Its spread by seed is limited, but it has an extensive root system, which makes it difficult to control.

* Phragmites, or the common reed. Common to wetland areas, this plant has native and introduced varieties. It forms huge colonies, pushing out native plants and wildlife.

* Canada thistle. This is a Pennsylvania noxious weed that spreads by airborne seeds. It creates serious problems in farm crops.

* Poison hemlock. Unrelated to the hemlock tree, this herbaceous plant is what the philosopher Socrates mixed into a drink to commit suicide.

“It’s related to water hemlock, which happens to be more poisonous than poison hemlock,” Kuhns said.

* Japanese stiltgrass. An annual grass, it has invaded woodlands across the state. It has been a hindrance to forest regeneration, Kuhns said.

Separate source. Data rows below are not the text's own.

/-- WALK (R168, R198, R199): one of the CD's walkers translates a request's address, in two moves: it reads the tables, or refuses
the request; and it installs the leaf, or starts again where a sequence has advanced, or waits while an invalidation blocks the
page. -/
def execWalk (s : State) : Host.Outcome State Fault Refusal :=
  match s.port? s.focus.port with
  | none => .next s
  | some p =>
    match p.req? s.focus.req, s.ctx? p.ctx with
    | some r, some c =>
      match c.xlatDie r.va with
      | none => .next (s.refuse p r r.op.faultCause)
      | some td =>
        if s.uncoreStopped then .next s
        else match r.status with
          | .miss => .next (s.walkFor p r c td 0)
          | .walking s1 s2 n l =>
            if s.seqs c ≠ (s1, s2) then .next (s.walkFor p r c td (n + 1))
            else if s.installBlocked c r.va l then .next s
            else .next ((s.install c td r.va l).setStatus p r .sent)
          | _ => .next s
    | some r, none => .next (s.refuse p r r.op.faultCause)
    | none, _ => .next s

/-! ### Race waits (R187, R189) -/

/-- SATURATION_WAIT_END (R189): OLDEST has passed T: the access goes on. -/
def execSaturationWaitEnd (s : State) : Host.Outcome State Fault Refusal :=
  match s.port? s.focus.port with
  | none => .next s
  | some p =>
    match p.req? s.focus.req with
    | none => .next s
    | some r =>
      match r.status with
      | .satWait _ => if s.uncoreStopped then .next s else .next (s.goHome p r)
      | _ => .next s

/-- RACE_SATURATION_TIMEOUT (R187, R189): a wait of 65,536 fabric cycles ends as a conflict, MM_SATURATED unconfirmed. -/
def execRaceSaturationTimeout (s : State) : Host.Outcome State Fault Refusal :=
  match s.port? s.focus.port with
  | none => .next s
  | some p =>
    match p.req? s.focus.req with
    | none => .next s
    | some r =>
      match r.status with
      | .satWait n | .raceWait n =>
        if s.fabric ≥ n + 65536 then .next (s.setStatus p r (.conflict ⟨cMmSaturated, 0, true⟩)) else .next s
      | _ => .next s

/-! ### The host's requests (R50) -/

/-- The bytes that a mask selects, taken from one line into another. -/
def maskLine (mask : BitVec 64) (new old : Line) : Line :=
  BitVec.ofNat 512 (packDigits 8 ((List.range 64).map (fun i =>
    if mask.toNat.testBit i then bitsOf new.toNat (8 * i) 8 else bitsOf old.toNat (8 * i) 8)))

/-- Whether an address lies in one of the HDM ranges that Bilsis has set (R49). -/
def State.inHdm (s : State) (pa : Nat) : Bool := s.hdm.any (fun r => r.1 ≤ pa && pa < r.1 + r.2)

/-- Whether the host may reach the frame of an address: exposed in an HDM range, HBM of a die that is up, valid, and open to the
host (R49, R50). -/
def State.hostFrame (s : State) (pa : Nat) : Bool :=
  s.inHdm pa && s.validPa pa && decide ((locOf pa).kind = .hbm) && s.dieUp (locOf pa).die
    && (s.owner pa).toNat.testBit 15 && (s.owner pa).toNat.testBit 14

/-- HOST_CXL_MEM_REQUEST (R49, R50, R170): performed only on a frame whose HOSTOK is set; else a read returns poison and a
write is dropped and counted. -/
def execHostCxlMemRequest (pa : Nat) (write : Bool) (data : BitVec 512) (mask : BitVec 64) (s : State) :
    Host.Outcome State Fault Refusal :=
  let loc := locOf pa
  if s.uncoreStopped then .next s
  else if !s.hostFrame pa then
    (if write then .next (s.logError 50)
     else .next { s with hostReply := ⟨1, [0]⟩ })
  else
    let others := match s.dir? (lineOf pa) with
      | some d => d.sharers.filter (fun x => x ≠ 8)
      | none => []
    if write then
      (if others.isEmpty then
        let s1 := s.settleCode loc 0
        let l := s1.getLine loc
        let s2 := if l.2 && mask ≠ BitVec.allOnes 64 then s1 else s1.putLine loc (maskLine mask data l.1) false
        .next { s2 with hostReply := ⟨0, []⟩ }
      else .next (s.modDir (lineOf pa) (fun d => { d with
        waiting := d.waiting ++ others.filter (fun x => !d.waiting.contains x) })))
    else
      let s1 := s.settleCode loc 0
      let l := s1.getLine loc
      let s2 := match s1.share 0 loc.die (lineOf pa) 8 with
        | (some s', _) => s'
        | (none, s') => s'
      .next { s2 with hostReply := ⟨if l.2 then 1 else 0, [l.1.setWidth 1280]⟩ }

end Sys2Proof.Machine
end

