/-- Remove a lease: its ports are unbound and their tokens carried, its parties end, its PEs leave their teams, and its
sites are FREE (R79, R89, R135, R179, R371). -/
def State.dropLease (s0 : State) (id : Nat) : State :=
  let s := s0.undoAtKill id
  let ports := s.leasePorts id
  let parties := ((ports.filter Port.bound).map Port.party).dedup
  let s1 := s.dropCmds id
  let s2 := ports.foldl (fun (s : State) p => s.closePort p.id) s1
  let s3 := parties.foldl (fun (s : State) k => s.endParty k) s2
  let s4 : State := { s3 with
    leases := s3.leases.filter (fun L => L.id ≠ id)
    teams := s3.teams.map (fun t => { t with members := t.members.filter (fun m => m.site.lease ≠ id) })
    syncQ := s3.syncQ.filter (fun m => m.site.lease ≠ id)
    waiters := s3.waiters.filter (fun w => w.msg.site.lease ≠ id)
    traps := s3.traps.filter (fun t => t.lease ≠ some id)
    resvs := s3.resvs.map (fun r => { r with
      dests := r.dests.filter (fun d => d.1 ≠ id), drains := r.drains.filter (fun d => d.1 ≠ id) }) }
  s4.sweepTeams

/-- The lease of a task. -/
def State.leaseOf (s : State) (t : Task) : Option Lease := s.leases.find? (fun L => L.die = t.die && L.entry = t.idx)

/-! ### How a task ends (R89) -/

/-- What a task reports. -/
def Task.report (t : Task) (status detail : Nat) : Report :=
  ⟨t.tag, t.pktKind, t.seq, t.crec, t.csem, t.cmsi, t.vec, status, detail⟩

/-- One node of a replay, or the packet of a task, is complete (R59). -/
def State.packetDone (s : State) (t : Task) : State :=
  if t.devl then s
  else s.modSl t.slid (fun l => { l with
    pending := (l.pending.map (fun p =>
        if p.n = t.seq && p.kind = 3 then
          { p with nodesLeft := p.nodesLeft - 1, status := if p.nodesLeft ≤ 1 then some (0, 0) else p.status }
        else p)).filter (fun p => !(p.n = t.seq && p.kind ≠ 3)) })

/-- Clear USED of a save-area slot: its record has been restored, or its task killed (R234). -/
def State.freeSlot (s : State) (tid : Nat) (saved : Saved) : State :=
  match saved, s.ctx? tid with
  | .slot i _ _, some c => (s.cdWrite tid (wrapN 57 ((c.saveva + 64 * (i + 1) + 6 : Nat) : Int)) [0] false).2
  | _, _ => s

/-- What lives on with a saved context goes with a task that is killed: its parties, and its membership of teams (R135). -/
def State.dropSaved (s : State) (saved : Saved) : State :=
  match saved with
  | .slot _ id ps =>
    let s1 := ps.foldl (fun (s : State) k => s.endParty k) s
    let out := fun (t : Team) => { t with members := t.members.filter (fun m => m.site.lease ≠ id) }
    { s1 with teams := s1.teams.map out }.sweepTeams
  | _ => s

/-- A task ends: DONE or KILLED, its dependents' counters fall, its sites are freed, its completion actions are sent, and
its entry is FREE, in this order (R76, R89). -/
def State.finishTask (s : State) (t : Task) (killed : Bool) (status detail : Nat) : State :=
  let s1 := ((s.dropSaved t.saved).freeSlot t.ctx t.saved).modTask t.die t.idx
    (fun t => { t with st := if killed then .killed else .done })
  let s2 := s1.lowerDeps t
  let s3 := match s2.leaseOf t with
    | some L => s2.dropLease L.id
    | none => s2
  let s4 := (s3.resvs.filter (fun r => r.die = t.die && r.idx = t.idx)).foldl (fun (s : State) r => s.dropResv r.id) s3
  let s5 := s4.report t.slid (t.report status detail)
  ({ s5 with tasks := s5.tasks.filter (fun x => !(x.die = t.die && x.idx = t.idx)) }.packetDone t).sweepSl t.slid

/-- Kill a task with a reason: its record has status KILLED (R89, R385). -/
def State.killTask (s : State) (t : Task) (detail : Nat) : State := s.finishTask t true 4 detail

/-- Kill a task by the start list that launched it or by its context: a COPY not yet begun is DISCARDED, one begun runs on
(R65, R96). -/
def State.forceTask (s : State) (t : Task) (detail : Nat) : State :=
  match t.cmd with
  | none => s.killTask t detail
  | some c =>
    if s.engines.any (fun e => e.cur.cmd = c) then s
    else match s.cmd? c with
      | none => s
      | some k =>
        if k.stop ≠ .running || k.party ≠ 0 then s
        else
          let s1 := s.unqueue c
          { s1 with cmds := s1.cmds.filter (fun x => x.id ≠ c) }.finishTask t false 8 0

end Sys2Proof.Machine
end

* Mile-a-minute vine. A Pennsylvania noxious weed, this plant’s range is expanding through the state. It can grow six inches a day and more than 25 feet in one growing season.

It can smother small saplings and seedlings in developing forests or deforested land.

Major threat. “Invasive plants threaten the habitat of two-thirds of all threatened and endangered wildlife species,” Kuhns said.

“The best way to control these plants is to familiarize yourself with them and work with local officials and agencies to start eradication programs.”